Temporal Fusion Transformer (TFT)

Google's TFT is state-of-the-art for financial time series. Supports multiple temporal horizons, static and dynamic covariates, and interpretability through attention. Implemented in pytorch-forecasting. More computationally intensive than LSTM, but achieves better accuracy with properly prepared data.

XGBoost as Baseline

Don't underestimate gradient boosting with well-engineered features. XGBoost without temporal context often competes with LSTM. Fast to train, easily convertible to TFLite. Excellent baseline for comparison.

Model Advantages Disadvantages
LSTM Captures temporal context Slow training, data-intensive
TFT Interpretability, accuracy Complex configuration
XGBoost Speed, simplicity No temporal memory
Ensemble Mitigates weaknesses Complex deployment

Mobile App Deployment

Inference runs on the server. The model consumes 168 hourly candles (7 days) and returns directional probabilities for 4h/8h/24h horizons. REST endpoint with caching refreshes predictions hourly.

On mobile, only display results:

struct PricePrediction: Codable {
    let symbol: String
    let horizon4h: PredictionOutcome
    let horizon8h: PredictionOutcome
    let horizon24h: PredictionOutcome
    let updatedAt: Date
}

struct PredictionOutcome: Codable {
    let direction: String     // "up", "down", "sideways"
    let probability: Double   // 0.0 - 1.0
    let confidenceInterval: ClosedRange<Double>  // price range
}

Confidence intervals (quantile regression) show a range rather than point predictions. "BTC in 24h: $55,000–$61,000 with 70% confidence" is more honest than "$57,432."

Model Degradation Monitoring

Cryptocurrency markets evolve: bull/bear regimes shift, new assets emerge, regulatory events occur. A model trained during the 2021 bull market performs poorly in 2022.

Monitoring metrics:

  • Rolling accuracy over the last 30 days
  • Distribution shift in features (KL-divergence between training and recent data)
  • Sharpe ratio if used for trading

When degradation occurs (accuracy drops 5%+ from baseline), automatically retrain on fresh data.

Disclaimer

Include in the app: "Predictions are informational only. Past accuracy does not guarantee future results. Not investment advice."

Process Overview

Collect and clean data (OHLCV + on-chain).

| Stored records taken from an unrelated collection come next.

theorem keeps_regWrite {L : Touch} {s0 s : State} (a : Nat) (v : Word) (mask : Word) (hk : Keeps L s0 s) (hclock : L.clock := by assumption) (hlamp : L.lamp := by assumption) (hlink : L.link := by assumption) (hfault : L.fault := by assumption) (hintake : L.intake := by assumption) (hmedia : L.media := by assumption) (hplace : L.place := by assumption) (hjournal : L.journal := by assumption) (hhost : L.host := by assumption) (hpower : L.power := by assumption) (hwick : L.wick := by assumption) (hmem : L.mem := by assumption) (hhealth : L.health := by assumption) (hdraws : L.draws := by assumption) : Keeps L s0 (State.regWrite s a v mask).1 := by
  unfold State.regWrite
  repeat' first
    | with_reducible assumption | with_reducible rfl | with_reducible apply keeps_indWrite
    | with_reducible apply keeps_trigger | with_reducible apply keeps_regPut | with_reducible apply keeps_ite
    | dsimp only | split | intro _ | refine keepsE_out (keeps_regPut _ _ _ ?_) (by assumption)

end

end Sys2Proof.Machine
end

Engineer features and normalize. Train and validate multiple models. Select the best, convert, and deploy the API. Mobile UI: display predictions with confidence intervals. Configure monitoring and auto-retraining.

Timeline Estimates

Basic LSTM with standard features and mobile dashboard: 2–4 weeks. Ensemble with on-chain data, multi-horizon forecasting, and monitoring: 5–10 weeks.